2  Data

2.1 Description

The data source for this project is the “NYPD Arrest Data (Year to Date)” dataset, available through NYC OpenData. This data is collected by the New York Police Department (NYPD) and is reviewed by the Office of Management Analysis and Planning. Each record represents an arrest made in NYC by the NYPD, including details such as the type of crime, location, time of enforcement, and perpetrator’s demographics.

The data is in tabular format, consisting of 19 columns and approximately 195,000 rows, and is manually updated every quarter, with the data format including both numerical and text categorical fields. The available attachment, “NYPD_Arrest_YTD_DataDictionary.xlsx,” contains a detailed description of each variable.

However, the dataset has several potential issues, including inconsistencies or delays due to manual updates, and outdated entries because of the quarterly update frequency. Null values are frequently present in certain fields, as some specific data were not collected or were unknown at the time of the report. Additionally, geo-location inaccuracies may affect spatial analysis since some arrests are represented by approximate coordinates.

The dataset is available in CSV format on the NYC OpenData portal, which can be directly exported, downloaded locally, and imported into RStudio using the read.csv() function.

2.2 Missing value analysis

Code
library(ggplot2)
library(dplyr)
library(tidyr)
library(naniar)
Code
data <- read.csv("NYPD_Arrest_Data.csv", na.strings = c("(null)", "N/A"))
missing_summary <- data |>
  summarise(across(everything(), ~ sum(is.na(.)))) |>
  pivot_longer(cols = everything(), names_to = "Column", values_to = "Missing_Values") |>
  arrange(desc(Missing_Values)) |>
  mutate(Column = factor(Column, levels = Column)) |>
  mutate(Proportion = Missing_Values / nrow(data)) 

ggplot(missing_summary, aes(x = Column, y = Missing_Values)) +
  geom_bar(stat = "identity", fill = "blue") +
  labs(title = "Number and Proportion of Missing Values by Column", x = "Columns", y = "Number of missing values") +
  theme(axis.text.x = element_text(angle = 45, hjust = 1)) +
  scale_y_continuous(
    name = "Number of missing values",
    sec.axis = sec_axis(~ . / nrow(data) * 100, name = "Proportion of missing values (%)")
  )

The columns PD_DESC, KY_CD, and OFNS_DESC have the highest number of missing values (26 rows each) and the columns PD_CD, LAW_CODE, and LAW_CAT_CD have fewer missing values (6 rows each). All other columns have no missing values. This discrepancy arises because certain data, like the arrest date, borough of arrest and perpetrator’s demographic information, are straightforward to record during the initial recording process. In contrast, classifying the level of offense and providing the description of internal classification often require more investigation or process.

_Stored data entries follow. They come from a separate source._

-- ==== Sys2Proof/Laws/PerInstr.lean ====
section
/-! SUPPORT. Made per instruction: a slot has a word of 31 bits below the stop bit, and an event has none (R13, R15). -/

namespace Sys2Proof.Laws.Encoded

/-- What the encoder gives an instruction: a slot's word leaves the stop bit clear; an event has no word, no guard and no LIMM, and is
well formed. -/
def Statement (i : Instr) : Prop :=
  match i.word? with
  | some w => i.isEvent = false ∧ w < 2 ^ 31
  | none => i.isEvent = true ∧ i.guard? = none ∧ i.limm? = none ∧ i.wf = true

theorem pack_eq (v k r : Nat) : pack v k r = v * k + r := rfl

theorem bit_lt (b : Bool) : bit b < 2 := by cases b <;> decide

/-- A slot whose operand bits fit their place. -/
theorem slot {i : Instr} {kind op body : Nat} (hw : i.word? = some (slotWord kind op body)) (he : i.isEvent = false)
    (hb : kind < 8 ∧ op < 64 ∧ body < 4194304) : Statement i := by
  unfold Statement
  rw [hw]
  refine ⟨he, ?_⟩
  simp only [slotWord]
  omega
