theorem doneCopy_local (src : Nat) (fl : BitVec 6) : doneCopy s i (localOp .l2l near far ctl) src [] fl false
    = finishEntry (s.mapUnit fun u => { u with
        pad := sourceFreed far src u.pad, cr := { u.cr with cpystat := u.cr.cpystat ||| (fl.setWidth 64 &&& 0x1F#64) } }) i := by
  rw [doneCopy, List.foldl_nil, freeSource_local]
  simp only [copyStat, State.mapCr, State.mapUnit, Bool.false_eq_true, if_false, BitVec.or_zero]

/-- The unit once the copy has moved its rows: they are written, its source slot is freed, and its flags are in CR.CPYSTAT. -/
def rowsMoved (u : Unit) (e : QEntry) (near far ctl : W64) (src dst : Nat) : Unit :=
  { u with
    pad := sourceFreed far src (rowsWritten u.pad e near far ctl src dst)
    cr := { u.cr with cpystat := u.cr.cpystat ||| ((convertedRows u.pad e near far ctl src dst).2.setWidth 64 &&& 0x1F#64) } }

theorem queueOf_rowsMoved (u : Unit) (src dst : Nat) : queueOf (rowsMoved u e near far ctl src dst) i = queueOf u i :=
  queueOf_update u _ _ _ _ i

theorem copyPerform_local {src dst : Nat} {w : W64} {ws : List W64} (hready : readyEntry s.unit i = some e)
    (hcmd : e.cmd = .cpyL2l near far ctl) (hhalt : e.halt = .none) (hst : e.stage = .begun src dst [] (w :: ws)) :
    copyPerform s i = finishEntry (s.mapUnit fun u => rowsMoved u e near far ctl src dst) i := by
  have hmove : copyPerform s i = moveCopy s i e (localOp .l2l near far ctl) src dst [] (w :: ws) := by
    have hladle : (localOp .l2l near far ctl).ladle.isSome = false := rfl
    have hpeer : ((localOp .l2l near far ctl).form == .pePush || (localOp .l2l near far ctl).form == .pePull) = false := rfl
    simp only [copyPerform, hready, hcmd, copyOp, hhalt, hst, hladle, hpeer, Bool.false_and, Bool.false_eq_true, if_false]
  rw [hmove, moveCopy_local, doneCopy_local]
  simp only [State.mapUnit, rowsMoved]

theorem bytes_sourceFreed (src : Nat) (p : Pad) : (sourceFreed far src p).bytes = p.bytes := by
  unfold sourceFreed
  split
  · exact bytes_modRing p _ _
  · rfl

/-- Equal formats without scales move as they are (R237). -/
theorem chainOf_unscaled {a b : W64} (hf : fmtOf a = fmtOf b) (hm : metaBytes b = 0) : chainOf a b false = some .same := by
  obtain ⟨hmx, hasym⟩ := metaBytes_eq_zero.1 hm
  have h8 : fmtOf b ≠ 8 := fun h => by rw [h] at hmx; exact absurd hmx (by decide)
  simp [chainOf, hf, hasym, h8]

/-- One row of a format without scales arrives byte for byte. -/
theorem bytes_rowsWritten {src dst : Nat} (p : Pad) (hf : fmtOf (entryFmt e src) = fmtOf (entryFmt e dst))
    (hm : metaBytes (entryFmt e dst) = 0) (hrow : (localOp .l2l near far ctl).e1 = 1) (ht : (localOp .l2l near far ctl).t = false) :
    (rowsWritten p e near far ctl src dst).bytes
      = writeBytes p.bytes dst (readBytes p.bytes src (rowBytes (entryFmt e dst) (localOp .l2l near far ctl).e0)) := by
  simp only [rowsWritten, convertedRows, ht, hrow, chainOf_unscaled hf hm, Option.getD_some, convertRows, Bool.false_eq_true, if_false]
  exact bytes_putRows_localRows p hf hm _ _ _ _ _

/-! ### The copy at the head of its queue -/

theorem bit01_lt_two (b : Bool) : bit01 b < 2 := by cases b <;> decide

end LocalCopy

/-- Settles O49: a copy fires or begins by the answer of its ring and of its checks, and one that has begun moves its rows. -/
theorem localCopyBeginsAndPerforms : Obligations.LocalCopyBeginsAndPerforms := by
  intro s cq1 e near far ctl i o u sw head hready hcmd hhalt hnear
  have hi : i < 2 := bit01_lt_two cq1
  refine ⟨?_, ?_, ?_⟩
  · intro r hst hfar hr shown taken
    exact ⟨fun h => congrArg _ (copyFire_local_fires hready hcmd hst hfar hr hnear h),
      fun h => congrArg _ (copyFire_local_waits hready hcmd hst hfar hr h)⟩
  · intro hst hfar a b fits fails uniform fit
    obtain ⟨hgo, houtside, hunfit⟩ := copyBegin_local_cases hi hready hcmd hhalt hst hnear hfar
    have hfails : ∀ {kind}, EndsWithError s i e.ord kind (copyBegin s i) → fails (BitVec.ofNat 8 kind) :=
      fun h => ⟨_, rfl, h.pad, h.nc, h.queue, h.qerr, h.g, h.dram, h.deferred⟩
    exact ⟨fun h hf => congrArg _ (hgo h hf), fun h => hfails (houtside h), fun h hf => hfails (hunfit h hf)⟩
  · intro src dst hst rows out pad
    have hdone := copyPerform_local hready hcmd hhalt hst
    have h := finishEntry_leaves (s.mapUnit fun u => rowsMoved u e near far ctl src dst) hi
    refine ⟨_, congrArg Host.Outcome.next hdone, h.nc, h.queue.trans (congrArg List.tail (queueOf_rowsMoved s.unit src dst)), h.g, h.dram, h.llc,
      h.deferred, h.pad, h.cr, fun hf hm hrow ht q => ?_⟩
    have hbytes := (congrArg Pad.bytes h.pad).trans ((bytes_sourceFreed src _).trans (bytes_rowsWritten u.pad hf hm hrow ht))
    rw [hbytes]
    exact readByte_moved _ _ _ _ _ _

end Sys2Proof.Machine
end

section
/-! SUPPORT. The edge latches (R188 to R193): the entries that a scale instruction puts in flight, and O37. -/

namespace Sys2Proof.Machine

/-! ### Latch entries packed into a row -/

theorem packEntries_eq (w : Nat) (f : Nat → Nat) : packEntries w f = packed w 0 (fun l => f l % 2 ^ w) 64 := by
  unfold packEntries
  generalize 64 = n
  induction n with
  | zero => rfl
  | succ n ih => rw [upto_succ, List.foldl_append, ih, packed_succ]; simp

/-- An entry of a packed row, read back from a word that holds all 64. -/
theorem packEntries_entry {n w : Nat} {f : Nat → Nat} (hn : n = w * 64) (hf : ∀ l, f l < 2 ^ w) {l : Nat} (hl : l < 64) :
    (BitVec.ofNat n (packEntries w f)).toNat / 2 ^ (w * l) % 2 ^ w = f l := by
  have hmod : ∀ i, f i % 2 ^ w < 2 ^ w := fun i => Nat.mod_lt _ (Nat.two_pow_pos w)
  have hlt : packEntries w f < 2 ^ n := by
    have h := packed_lt (off := 0) (n := 64) hmod
    rwa [Nat.zero_add, ← packEntries_eq, ← hn] at h
  have hd := packed_digit (off := 0) hmod hl
  rw [Nat.zero_add, ← packEntries_eq, Nat.mod_eq_of_lt (hf l)] at hd
  rw [BitVec.toNat_ofNat, Nat.mod_eq_of_lt hlt, hd]

section Entry

variable {f : Nat → Nat} {l : Nat}

theorem latchScale_packed (hf : ∀ l, f l < 2 ^ 16) (z : BitVec 512) (hl : l < 64) :
    latchScale ⟨BitVec.ofNat 1024 (packEntries 16 f), z⟩ l = f l :=
  packEntries_entry (n := 1024) (w := 16) rfl hf hl

theorem latchZp_packed (hf : ∀ l, f l < 2 ^ 8) (s : BitVec 1024) (hl : l < 64) :
    latchZp ⟨s, BitVec.ofNat 512 (packEntries 8 f)⟩ l = f l :=
  packEntries_entry (n := 512) (w := 8) rfl hf hl

end Entry

theorem padRead_one (p : Pad) (a : Nat) : padRead p a 1 = (readByte p.bytes a).toNat := by
  simp [padRead, readNat, readBytes, leNat]

theorem padRead_two (p : Pad) (a : Nat) : padRead p a 2 = (readByte p.bytes a).toNat + 256 * (readByte p.bytes (a + 1)).toNat := by
  simp [padRead, readNat, readBytes, leNat]

theorem padRead_lt (p : Pad) (a n : Nat) : padRead p a n < 256 ^ n := by
  simpa [padRead, readNat] using leNat_lt (readBytes p.bytes a n)

/-! ### One entry alone (SLSET) -/

/-- A field of w bits placed at entry i of a word of n bits. -/
theorem placed_entry {n w i v : Nat} (hn : w * (i + 1) ≤ n) (hv : v < 2 ^ w) :
    (BitVec.ofNat n (v * 2 ^ (w * i))).toNat / 2 ^ (w * i) % 2 ^ w = v := by
  have hlt : v * 2 ^ (w * i) < 2 ^ n := calc
    v * 2 ^ (w * i) < 2 ^ w * 2 ^ (w * i) := Nat.mul_lt_mul_of_pos_right hv (Nat.two_pow_pos _)
    _ = 2 ^ (w * (i + 1)) := by rw [← Nat.pow_add]; congr 1; ring
    _ ≤ 2 ^ n := Nat.pow_le_pow_right (by decide) hn
  rw [BitVec.toNat_ofNat, Nat.mod_eq_of_lt hlt, Nat.mul_div_cancel _ (Nat.two_pow_pos _), Nat.mod_eq_of_lt hv]

/-- The bits of the entry i of w bits, of a word of n bits. -/
theorem entryMask_bit (n w i k : Nat) (hk : k < n) :
    (BitVec.ofNat n ((2 ^ w - 1) * 2 ^ (w * i))).getLsbD k = true ↔ w * i ≤ k ∧ k < w * i + w := by
  rw [BitVec.getLsbD_ofNat, decide_eq_true hk, Bool.true_and, Nat.testBit_mul_two_pow, Nat.testBit_two_pow_sub_one]
  simp only [Bool.and_eq_true, decide_eq_true_eq]
  omega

The missing data in the dataset is negligible in the context of the overall dataset size, constituting less than 0.01%, indicating that the impact of missing data on analyses is minimal.

Code
data_with_na <- data |>
  filter(if_any(everything(), is.na))
vis_miss(data_with_na) +
  labs(title = "Heatmap of missing values across rows and columns", x = "Columns", y = "Rows")

The heatmap reveals that missing values are concentrated in a few rows and specific columns, with no widespread gaps. This suggests missing data is likely due to specific incidents or cases rather than systemic issues. In particular, it might be the instances where information was not available or unknown at the time of the report.

Code
boro_na_summary <- data_with_na |>
  group_by(ARREST_BORO) |>
  summarise(Missing_Count = n()) |>
  arrange(desc(Missing_Count)) |>
    mutate(ARREST_BORO = case_when(
      ARREST_BORO == "B" ~ "Bronx",
      ARREST_BORO == "S" ~ "Staten Island",
      ARREST_BORO == "K" ~ "Brooklyn",
      ARREST_BORO == "M" ~ "Manhattan",
      ARREST_BORO == "Q" ~ "Queens"
    )) |>
  mutate(ARREST_BORO = factor(ARREST_BORO, levels = ARREST_BORO))
  
ggplot(boro_na_summary, aes(x = ARREST_BORO, y = Missing_Count)) +
  geom_bar(stat = "identity", fill = "lightblue") +
  scale_y_continuous(breaks = seq(0, 10, by = 2)) +
  labs(title = "Distribution of missing values by Arrest Borough", x = "Arrest Borough", y = "Count of Missing Rows")

According to this bar plot, Queens has the highest number of missing values, followed by Brooklyn and Manhattan, while Bronx has the least. This distribution could reflect operational or reporting differences between boroughs.